Task requirements
Answer with the exact lines of the following material from the one containing "it is parked" through the one containing "idx := o.origin.idx", both end lines included.

Available records
-- ==== Sys2Proof/Machine/MemEvents.lean ====
section
/-! DEFINITION. Memory operations as they are performed: pieces of loads and stores, atomics, deliveries, the faults they leave, and the release buffer's drain (R190, R196, R204, R308, R311). -/

namespace Sys2Proof.Machine

/-! ## Registers written by a delivery -/

/-- A write meets a B run of an operation: its results are undefined (R238). -/
def MatrixOp.written (o : MatrixOp) (h : Handle) (ws : List LaneWrite) : MatrixOp :=
  if o.runs.any fun r => r.1 == h && ws.any fun w => decide (r.2 ≤ w.reg) && decide (w.reg < r.2 + o.runLen) then
    { o with wild := true }
  else o

/-- Write slices of a team's vector registers: words written lose their poison (R291), and operations on a B run
that is written lose their values (R238). -/
def State.putLanes (s : State) (h : Handle) (ws : List LaneWrite) : State :=
  match s.team? h with
  | none => s
  | some t =>
    let keep := fun (u : Unit32) => match u with
      | .reg g r l => !(g == h && ws.any fun w => w.reg == r && w.lane == l)
      | _ => true
    ((s.modTeam h fun t => t.setLanes ws).modPlot t.plot fun p => { p with poison := p.poison.filter keep }).modCrewOps
      t.plot fun o => o.written h ws

/-- The element format of an operation. -/
def MemOp.format (o : MemOp) : Fmt := fmtOf (o.fmt % 16) (o.fmt / 16)

/-- Words of a run of bytes. -/
def bytesToWords : List Byte → List Word
  | a :: b :: c :: d :: r => BitVec.ofNat 32 (ofBytes [a, b, c, d]) :: bytesToWords r
  | _ => []

/-- The value that a scalar operation delivers: sign-extended for a load under the s formats, else zero-extended
(R187, R206). -/
def MemOp.scalarValue (o : MemOp) (bs : List Byte) : Dword :=
  match o.kind with
  | .load => if o.format.isS then sext (8 * o.size) (ofBytes bs) else dw (ofBytes bs)
  | _ => dw (ofBytes bs)

/-- A choice between the delivered value and the one that stands, where the team wrote the register meanwhile
(R84): the kept writes. -/
def keepWrites (o : MemOp) : State → List LaneWrite → State × List LaneWrite
  | s, [] => (s, [])
  | s, w :: r =>
    if o.overwritten.contains (w.reg, w.lane) then
      let (b, s1) := s.drawBool
      let (s2, ws) := keepWrites o s1 r
      (s2, if b then w :: ws else ws)
    else
      let (s2, ws) := keepWrites o s r
      (s2, w :: ws)

/-- Write the values of delivered lanes into an operation's destination; a lane frozen since the operation issued keeps
its slices (R108, R364). -/
def State.writeDest (s : State) (o : MemOp) (good : List LaneAcc) : State :=
  if o.scalar then
    match good with
    | [] => s
    | a :: _ =>
      let (b, s1) := if o.overwritten.isEmpty then (true, s) else s.drawBool
      if b then s1.modTeam o.origin.tid fun t => t.setS o.dest (o.scalarValue a.bytes) else s1
  else
    let frozen := match s.team? o.origin.tid with | some t => t.hold | none => 0
    let ws := (good.filter fun a => !frozen.getLsbD a.lane || o.thawed.contains a.lane).flatMap fun a =>
      (bytesToWords a.bytes).zipIdx.map fun x => { reg := o.dest + x.2, lane := a.lane, val := x.1 : LaneWrite }
    let (s1, ws1) := keepWrites o s ws
    s1.putLanes o.origin.tid ws1

/-- KIND 2 weirs on delivered lanes that are not frozen, of every instruction but PROBE (R358, R361, R364): counted and
recorded now. A stop acts at the team's next instruction boundary, which is now unless its instruction has begun to act or
it is parked in one; a trap of a team that is HALTED or PREEMPTED waits until it runs again. -/
def State.deliveryWeirs (s : State) (o : MemOp) (good : List LaneAcc) : State :=
  match s.team? o.origin.tid with
  | none => s
  | some t =>
    let good := if o.kind == .probe then [] else if o.scalar then good else good.filter fun a => !t.hold.getLsbD a.lane
    let ev : Events :=
      { scalar := o.scalar
        loaded := good.map fun a => { lane := a.lane, value := ofBytes a.bytes, bits := 8 * o.size, addr := a.addr } }
    let at_ : Clause :=
      { addr := 0, hdr := 0, body := [], idx := o.origin.idx
        rep := some { n := 0, stepD := 0, stepA := 0, stepB := 0, m := o.origin.issue } }
    let r := evalWeirs s { t with clause := some at_ } o.origin.pc 1 [2] ev
    let s1 := r.state.freeze t.tid r.frozen
    match r.stop with
    | none => s1
    | some g =>
      let begun := (match t.held with | some (h, _) => h.begun | none => false)
        || (match t.run with | .parked _ _ => true | _ => false)
      if begun || (g.action == 6 && (t.stop == some .halted || t.preempted)) then s1.modTeam t.tid fun u => u.addLate (some g)
      else s1.weirStop t.tid g

/-! ## Faults that an operation leaves (R190, R196, R385, R388) -/

/-- Faults of a lane: of the access, or of the pieces that a store's lane is split into (R311). -/
def LaneAcc.faults (a : LaneAcc) : List LaneFault := a.fault.toList ++ a.pieces.filterMap Piece.fault

/-- Faulting pages of an operation, ascending, each with its lanes and the fault that they met there (R294, R388). -/
def faultPages (as : List LaneAcc) : List (Nat × List LaneAcc) :=
  let live := as.filter fun a => !a.resolved
  let pages := (live.flatMap LaneAcc.faults).foldl (fun l f => addTo f.page l) []
  pages.map fun p => (p, live.filterMap fun a =>
    (a.faults.find? fun f => f.page == p).map fun f => { a with fault := some f })

/-- The cause of a lane's fault. -/
def LaneAcc.cause (a : LaneAcc) : Nat := match a.fault with | some f => f.cause | none => 0
/-- The faulting address of a lane. -/
def LaneAcc.faultAddr (a : LaneAcc) : Nat := match a.fault with | some f => f.addr | none => 0

/-- ORIGIN of an operation's retry-ring entry (R385). -/
def MemOp.originCode (o : MemOp) : Nat :=
  match o.kind with
  | .atomic | .amaxswap => 1
  | .red => 2
  | _ => 0

/-- The entry or record that the lanes of one page make. -/
def MemOp.heldFor (o : MemOp) (p : Nat × List LaneAcc) : Held :=
  let store := match o.kind with | .store => true | _ => false
  let low := minBy LaneAcc.faultAddr p.2
  { store, originCode := o.originCode, origin := o.origin, opId := o.id, lanes := p.2.map LaneAcc.lane
    cause := match (if store then low else p.2.head?) with | some a => a.cause | none => 0
    page := p.1
    engAddr := match low with | some a => a.faultAddr | none => 0
    lane := if o.scalar then 0 else match low with | some a => a.lane | none => 0
    offs := p.2.map fun a => (a.lane, wrap 32 ((a.addr : Int) - p.1))
    opnds := p.2.map fun a => (a.lane, a.x, if o.aop = 7 then a.y else 0)
    dest := if o.originCode = 2 then 0 else o.dest }

/-- The operation is over. -/
def State.endOp (s : State) (o : MemOp) : State :=
  let mine := fun (r : Req) => match r.kind with | .atomic i _ => i == o.id | _ => false
  ({ s with ops := s.ops.filter fun q => !(q.id == o.id), reqs := s.reqs.filter fun r => !mine r }.modTeam o.origin.tid
    fun t => t.lowerCount o.flag).finishLaunch o.origin.ctx o.origin.lid |>.freePlot o.origin.plot

/-- An operation's faults wait to be written (R325); a faulted acquire holds the team's later memory
instructions (R316). -/
def State.raiseFaults (s : State) (o : MemOp) (ps : List (Nat × List LaneAcc)) : State :=
  let s1 := s.modCtx o.origin.ctx fun c => { c with held := c.held ++ ps.map o.heldFor }
  let s2 := s1.modOp o.id fun q => { q with delivered := true, unwritten := ps.length }
  if o.isAcquire then s2.modTeam o.origin.tid fun t => { t with acquireFault := some o.id } else s2

/-- The save of a pre-emption is in progress for an operation's launch (R336). -/
def State.saving (s : State) (o : MemOp) : Bool :=
  match s.launch? o.origin.ctx o.origin.lid with
  | some l => (match l.phase with | .saving => true | _ => false)
  | none => false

Answer to the exercise
it is parked in one; a trap of a team that is HALTED or PREEMPTED waits until it runs again. -/
def State.deliveryWeirs (s : State) (o : MemOp) (good : List LaneAcc) : State :=
  match s.team? o.origin.tid with
  | none => s
  | some t =>
    let good := if o.kind == .probe then [] else if o.scalar then good else good.filter fun a => !t.hold.getLsbD a.lane
    let ev : Events :=
      { scalar := o.scalar
        loaded := good.map fun a => { lane := a.lane, value := ofBytes a.bytes, bits := 8 * o.size, addr := a.addr } }
    let at_ : Clause :=
      { addr := 0, hdr := 0, body := [], idx := o.origin.idx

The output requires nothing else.